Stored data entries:
/-- PRBS_CHECKER_SYNC (R421). -/
def execPrbsCheckerSync (lane : Fin 688) (s : State) : Host.Outcome State Fault Refusal :=
  onHub (fun h =>
    if h.bit (rPrbs lane.val) 62 && !h.bit (rPrbs lane.val) 51 && h.prbsOpen lane.val then
      (h.setFld (rPrbs lane.val) 51 1 1).setFld (rPrbs lane.val) 0 32 0
    else h) s

/-- MARGIN_SAMPLE (R422). -/
def execMarginSample (lane : Fin 688) (vmarg hmarg : Nat) (s : State) : Host.Outcome State Fault Refusal :=
  onHub (fun h =>
    if h.adapted (lanePort lane.val) then
      (h.setFld (rLstat lane.val) 40 8 (min vmarg 255)).setFld (rLstat lane.val) 32 8 (min hmarg 255)
    else h) s

/-- The integer part of the logarithm to base 10, by at most `fuel` divisions. -/
def log10 : Nat → Nat → Nat
  | 0, _ => 0
  | k + 1, n => if n < 10 then 0 else log10 k (n / 10) + 1

/-- Received power in 0.1 dBm from units of 0.1 µW (R423): round(100 × (log10 v - 4)), or -400 for 0. -/
def powerOf (v : Nat) : Int := if v = 0 then -400 else (((log10 1000 (v ^ 200) + 1) / 2 : Nat) : Int) - 400

/-- MODULE_POLL (R423): a module that fails to answer is not PRESENT until a read succeeds. -/
def execModulePoll (x : Fin 8) (r : Option ModuleRead) (s : State) : Host.Outcome State Fault Refusal :=
  onHub (fun h =>
    if !h.regLive (rMod x.val) then h
    else match r with
    | none => h.setFld (rMod x.val) 63 1 0
    | some m =>
      let ps := m.powers.map fun v => powerOf v.toNat
      let low := ps.foldl min (ps.headD (-400))
      let h := (h.setFld (rMod x.val) 63 1 1).setFld (rMod x.val) 62 1 (bit01 m.alarm)
      ((h.setFld (rMod x.val) 32 16 (ofInt 16 low)).setFld (rMod x.val) 8 8 m.temp.toNat).setFld (rMod x.val) 0 8 m.state.toNat) s

/-- MODULE_INSERTION (R423). -/
def execModuleInsertion (x : Fin 8) (alarm : BitVec 16) (s : State) : Host.Outcome State Fault Refusal :=
  onHub (fun h => if h.regLive (rMod x.val) then h.setFld (rMod x.val) 16 16 (ofInt 16 (powerOf alarm.toNat)) else h) s

end Sys2Proof.Machine
end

=== Assigned task ===
Word for word, copy every entry.

=== Answer to the problem ===
/-- PRBS_CHECKER_SYNC (R421). -/
def execPrbsCheckerSync (lane : Fin 688) (s : State) : Host.Outcome State Fault Refusal :=
  onHub (fun h =>
    if h.bit (rPrbs lane.val) 62 && !h.bit (rPrbs lane.val) 51 && h.prbsOpen lane.val then
      (h.setFld (rPrbs lane.val) 51 1 1).setFld (rPrbs lane.val) 0 32 0
    else h) s

/-- MARGIN_SAMPLE (R422). -/
def execMarginSample (lane : Fin 688) (vmarg hmarg : Nat) (s : State) : Host.Outcome State Fault Refusal :=
  onHub (fun h =>
    if h.adapted (lanePort lane.val) then
      (h.setFld (rLstat lane.val) 40 8 (min vmarg 255)).setFld (rLstat lane.val) 32 8 (min hmarg 255)
    else h) s

/-- The integer part of the logarithm to base 10, by at most `fuel` divisions. -/
def log10 : Nat → Nat → Nat
  | 0, _ => 0
  | k + 1, n => if n < 10 then 0 else log10 k (n / 10) + 1

/-- Received power in 0.1 dBm from units of 0.1 µW (R423): round(100 × (log10 v - 4)), or -400 for 0. -/
def powerOf (v : Nat) : Int := if v = 0 then -400 else (((log10 1000 (v ^ 200) + 1) / 2 : Nat) : Int) - 400

/-- MODULE_POLL (R423): a module that fails to answer is not PRESENT until a read succeeds. -/
def execModulePoll (x : Fin 8) (r : Option ModuleRead) (s : State) : Host.Outcome State Fault Refusal :=
  onHub (fun h =>
    if !h.regLive (rMod x.val) then h
    else match r with
    | none => h.setFld (rMod x.val) 63 1 0
    | some m =>
      let ps := m.powers.map fun v => powerOf v.toNat
      let low := ps.foldl min (ps.headD (-400))
      let h := (h.setFld (rMod x.val) 63 1 1).setFld (rMod x.val) 62 1 (bit01 m.alarm)
      ((h.setFld (rMod x.val) 32 16 (ofInt 16 low)).setFld (rMod x.val) 8 8 m.temp.toNat).setFld (rMod x.val) 0 8 m.state.toNat) s

/-- MODULE_INSERTION (R423). -/
def execModuleInsertion (x : Fin 8) (alarm : BitVec 16) (s : State) : Host.Outcome State Fault Refusal :=
  onHub (fun h => if h.regLive (rMod x.val) then h.setFld (rMod x.val) 16 16 (ofInt 16 (powerOf alarm.toNat)) else h) s

end Sys2Proof.Machine
end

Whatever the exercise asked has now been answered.